Stored data entries:

<<<<

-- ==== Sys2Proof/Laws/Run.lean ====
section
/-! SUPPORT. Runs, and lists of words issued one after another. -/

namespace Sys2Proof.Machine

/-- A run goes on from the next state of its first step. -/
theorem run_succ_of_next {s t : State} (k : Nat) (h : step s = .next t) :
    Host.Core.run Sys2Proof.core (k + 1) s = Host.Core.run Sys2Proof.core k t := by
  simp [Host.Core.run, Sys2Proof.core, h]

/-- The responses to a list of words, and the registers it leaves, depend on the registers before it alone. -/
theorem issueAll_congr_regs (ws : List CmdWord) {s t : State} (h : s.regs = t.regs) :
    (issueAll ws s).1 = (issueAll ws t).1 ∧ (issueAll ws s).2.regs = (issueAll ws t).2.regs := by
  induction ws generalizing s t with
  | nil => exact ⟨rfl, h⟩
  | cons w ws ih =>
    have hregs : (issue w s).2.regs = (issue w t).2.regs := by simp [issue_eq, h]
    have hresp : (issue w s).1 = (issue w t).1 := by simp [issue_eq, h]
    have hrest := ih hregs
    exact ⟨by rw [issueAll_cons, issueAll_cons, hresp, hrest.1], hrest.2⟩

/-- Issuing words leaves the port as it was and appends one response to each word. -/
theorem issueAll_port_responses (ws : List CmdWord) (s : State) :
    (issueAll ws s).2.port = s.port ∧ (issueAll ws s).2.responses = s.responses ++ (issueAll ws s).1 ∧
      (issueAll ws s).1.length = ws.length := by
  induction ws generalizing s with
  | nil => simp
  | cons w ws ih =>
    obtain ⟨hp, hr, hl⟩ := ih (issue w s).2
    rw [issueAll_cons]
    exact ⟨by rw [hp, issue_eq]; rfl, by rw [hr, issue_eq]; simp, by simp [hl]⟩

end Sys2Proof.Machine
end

>>>>

§ Work task
Every entry above should be transcribed exactly as it appears.

§ Result
-- ==== Sys2Proof/Laws/Run.lean ====
section
/-! SUPPORT. Runs, and lists of words issued one after another. -/

namespace Sys2Proof.Machine

/-- A run goes on from the next state of its first step. -/
theorem run_succ_of_next {s t : State} (k : Nat) (h : step s = .next t) :
    Host.Core.run Sys2Proof.core (k + 1) s = Host.Core.run Sys2Proof.core k t := by
  simp [Host.Core.run, Sys2Proof.core, h]

/-- The responses to a list of words, and the registers it leaves, depend on the registers before it alone. -/
theorem issueAll_congr_regs (ws : List CmdWord) {s t : State} (h : s.regs = t.regs) :
    (issueAll ws s).1 = (issueAll ws t).1 ∧ (issueAll ws s).2.regs = (issueAll ws t).2.regs := by
  induction ws generalizing s t with
  | nil => exact ⟨rfl, h⟩
  | cons w ws ih =>
    have hregs : (issue w s).2.regs = (issue w t).2.regs := by simp [issue_eq, h]
    have hresp : (issue w s).1 = (issue w t).1 := by simp [issue_eq, h]
    have hrest := ih hregs
    exact ⟨by rw [issueAll_cons, issueAll_cons, hresp, hrest.1], hrest.2⟩

/-- Issuing words leaves the port as it was and appends one response to each word. -/
theorem issueAll_port_responses (ws : List CmdWord) (s : State) :
    (issueAll ws s).2.port = s.port ∧ (issueAll ws s).2.responses = s.responses ++ (issueAll ws s).1 ∧
      (issueAll ws s).1.length = ws.length := by
  induction ws generalizing s with
  | nil => simp
  | cons w ws ih =>
    obtain ⟨hp, hr, hl⟩ := ih (issue w s).2
    rw [issueAll_cons]
    exact ⟨by rw [hp, issue_eq]; rfl, by rw [hr, issue_eq]; simp, by simp [hl]⟩

end Sys2Proof.Machine
end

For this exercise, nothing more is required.